-- ==== Sys2Proof/Machine/Products.lean ====
section
/-! DEFINITION. MATMUL and MATVEC (R126 to R147, R153 to R166): operand tiles and their records, checksum mismatches and
injected faults, and the outputs. -/

namespace Sys2Proof.Machine

/-! ### Operands -/

/-- The rotation record and tensor scale that a tile brings to a product: T, ROT, ROT_STREAM, ROT_CTR_HI (R112, R220). -/
structure OpRec where
  t : Nat
  rot : Nat
  stream : Nat
  ctrHi : Nat
  deriving DecidableEq, Repr

/-- The record of a tile: its trailer, or the record held with a level-2 version; a long operand has scale 1. -/
def tileRec (t : Tensor) (img : TileImg) : OpRec :=
  if t.loc.fmt.short then
    let r := img.trailer t.loc.fmt
    { t := r.t, rot := r.rot, stream := r.stream, ctrHi := r.ctrHi }
  else match t.rot with
    | some r => { t := 0x3F800000, rot := r.rot.toNat, stream := r.stream.toNat, ctrHi := r.ctrHi.toNat }
    | none => { t := 0x3F800000, rot := 0, stream := 0, ctrHi := 0 }

/-- Two records agree in what R114 compares across operands. -/
def OpRec.sameRot (a b : OpRec) : Bool := decide (a.rot = b.rot) && decide (a.stream = b.stream) && decide (a.ctrHi = b.ctrHi)

/-- An operand of a product: its tensor, its first row used, how many rows, and its tiles by index. -/
structure OpSide where
  slot : Nat
  t : Tensor
  row0 : Nat
  rows : Nat
  tiles : NMap TileImg
  deriving DecidableEq, Repr

/-- The tile indices that rows `r0` to `r0 + n − 1` and contraction indices `k0` to `k0 + len − 1` touch, rising. -/
def Tensor.tilesOf (t : Tensor) (r0 n k0 len : Nat) : List Nat :=
  if n = 0 ∨ len = 0 then []
  else
    let g := t.loc.fmt.gridCols t.laidCols
    let w := t.loc.fmt.cw
    (List.range ((r0 + n - 1) / 128 - r0 / 128 + 1)).flatMap fun i =>
      (List.range ((k0 + len - 1) / w - k0 / w + 1)).map fun j => (r0 / 128 + i) * g + (k0 / w + j)

/-- Load the tiles of an operand (R113, R274). -/
def loadSide (env : Env) (t : Task) (slot row0 rows k0 len : Nat) : Run OpSide := do
  let x ← opTensor t (t.d.inp slot)
  let tiles ← (x.tilesOf row0 rows k0 len).foldlM (fun (m : NMap TileImg) i => do
    let img ← readTile env t.who 1 1 x.loc i
    pure (NMap.insert m i img)) []
  pure { slot := slot, t := x, row0 := row0, rows := rows, tiles := tiles }

/-- The tiles of a side whose trailer AXIS differs from the orientation of the version read (R196). DEDUCED: log entry 52. -/
def OpSide.axisBad (a : OpSide) : List Nat :=
  if a.t.loc.fmt.short then (a.tiles.filter fun e => (e.2.trailer a.t.loc.fmt).axis != a.t.orient).map fun e => e.1 else []

/-- The tiles of a side that enter output rows `r` to `r + 127` of the product. -/
def OpSide.band (a : OpSide) (i k0 len : Nat) : List (Nat × OpRec) :=
  (a.t.tilesOf (a.row0 + 128 * i) (min 128 (a.rows - 128 * i)) k0 len).filterMap fun j =>
    (NMap.find? a.tiles j).map fun img => (j, tileRec a.t img)

/-- The tiles of a band that differ from its first. -/
def bandBad (b : List (Nat × OpRec)) : List Nat := match b with
  | [] => []
  | (_, r) :: t => (t.filter fun e => e.2 ≠ r).map fun e => e.1

/-- The operand tiles of a product whose records fail (R114, R196), by slot and index: an AXIS that is not the version's orientation,
tiles of one band that differ, tiles of the second operand that differ from the first's, and a rotation that K0 does not divide. -/
def recordFaults (a b : OpSide) (k0 len : Nat) : List (Nat × Nat) :=
  let bands := fun (x : OpSide) => (List.range ((x.rows + 127) / 128)).map fun i => x.band i k0 len
  let heads := fun (x : OpSide) => (bands x).filterMap fun b => b.head?
  let own := fun (x : OpSide) => (x.axisBad ++ (bands x).flatMap bandBad).map fun i => (x.slot, i)
  let cross := ((heads b).filter fun e => (heads a).any fun f => !f.2.sameRot e.2).map fun e => (b.slot, e.1)
  let start := match (heads a).head? with
    | some (i, r) => if r.rot ≠ 0 ∧ k0 % rotSize r.rot ≠ 0 then [(a.slot, i)] else []
    | none => []
  own a ++ own b ++ cross ++ start

/-- The codes, scales and husks of a tile, decoded once. -/
structure TileDec where
  codes : Array Nat
  side : Array Nat
  husks : NMap Nat
  t : Nat
  deriving DecidableEq, Repr

/-- Decode a tile for delivery. -/
def decTile (k : Fmt) (t : Tensor) (img : TileImg) : TileDec :=
  { codes := img.codes k, side := ((img.side.take k.codes).map fun b => b.toNat).toArray,
    husks := (huskEntries (img.huskRegion k)).foldl (fun m e => NMap.insert m e.1 e.2) [], t := (tileRec t img).t }

/-- An operand as delivered (R130, R131): row `i` is row `row0 + i` over the contraction range. -/
def OpSide.opnd (a : OpSide) (k0 len : Nat) (wide : Bool) : Opnd :=
  let k := a.t.loc.fmt
  let g := k.gridCols a.t.laidCols
  let dec : NMap TileDec := a.tiles.map fun e => (e.1, decTile k a.t e.2)
  let dflt : TileDec := { codes := #[], side := #[], husks := [], t := 0x3F800000 }
  let tileOf := fun r c => (NMap.find? dec (r / 128 * g + c / k.cw)).getD dflt
  let posOf := fun r c => r % 128 * k.cw + c % k.cw
  let elt := fun r c =>
    let x := tileOf r c
    let p := posOf r c
    if k.short then shortElt k (x.codes.getD p 0) (x.side.getD (p / k.blk) 0) (NMap.find? x.husks p) wide
    else longElt (if k.elem = 0 then x.codes.getD p 0 else (k.long.conv fmt32 .rne (x.codes.getD p 0)).1)
  let rowIds := (List.range a.rows).map fun i => a.row0 + i
  let blocks := (len + 15) / 16
  { fmt := k,
    rows := (rowIds.map fun r => ((List.range (16 * blocks)).map fun j =>
      if j < len then elt r (k0 + j) else Elt.zero).toArray).toArray,
    scales := (rowIds.map fun r => ((List.range blocks).map fun b =>
      if k.short ∧ ¬ wide then
        let x := tileOf r (k0 + 16 * b)
        (s8Val (x.side.getD (posOf r (k0 + 16 * b) / k.blk) 0)).getD (0, 0)
      else (1, 0)).toArray).toArray,
    t := (rowIds.map fun r => (tileOf r k0).t).toArray }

**What you have to do:** Wherever the string "NMap" appears in the data above, report the whole line.

**Exercise response:**
  tiles : NMap TileImg
  let tiles ← (x.tilesOf row0 rows k0 len).foldlM (fun (m : NMap TileImg) i => do
    pure (NMap.insert m i img)) []
    (NMap.find? a.tiles j).map fun img => (j, tileRec a.t img)
  husks : NMap Nat
    husks := (huskEntries (img.huskRegion k)).foldl (fun m e => NMap.insert m e.1 e.2) [], t := (tileRec t img).t }
  let dec : NMap TileDec := a.tiles.map fun e => (e.1, decTile k a.t e.2)
  let tileOf := fun r c => (NMap.find? dec (r / 128 * g + c / k.cw)).getD dflt
    if k.short then shortElt k (x.codes.getD p 0) (x.side.getD (p / k.blk) 0) (NMap.find? x.husks p) wide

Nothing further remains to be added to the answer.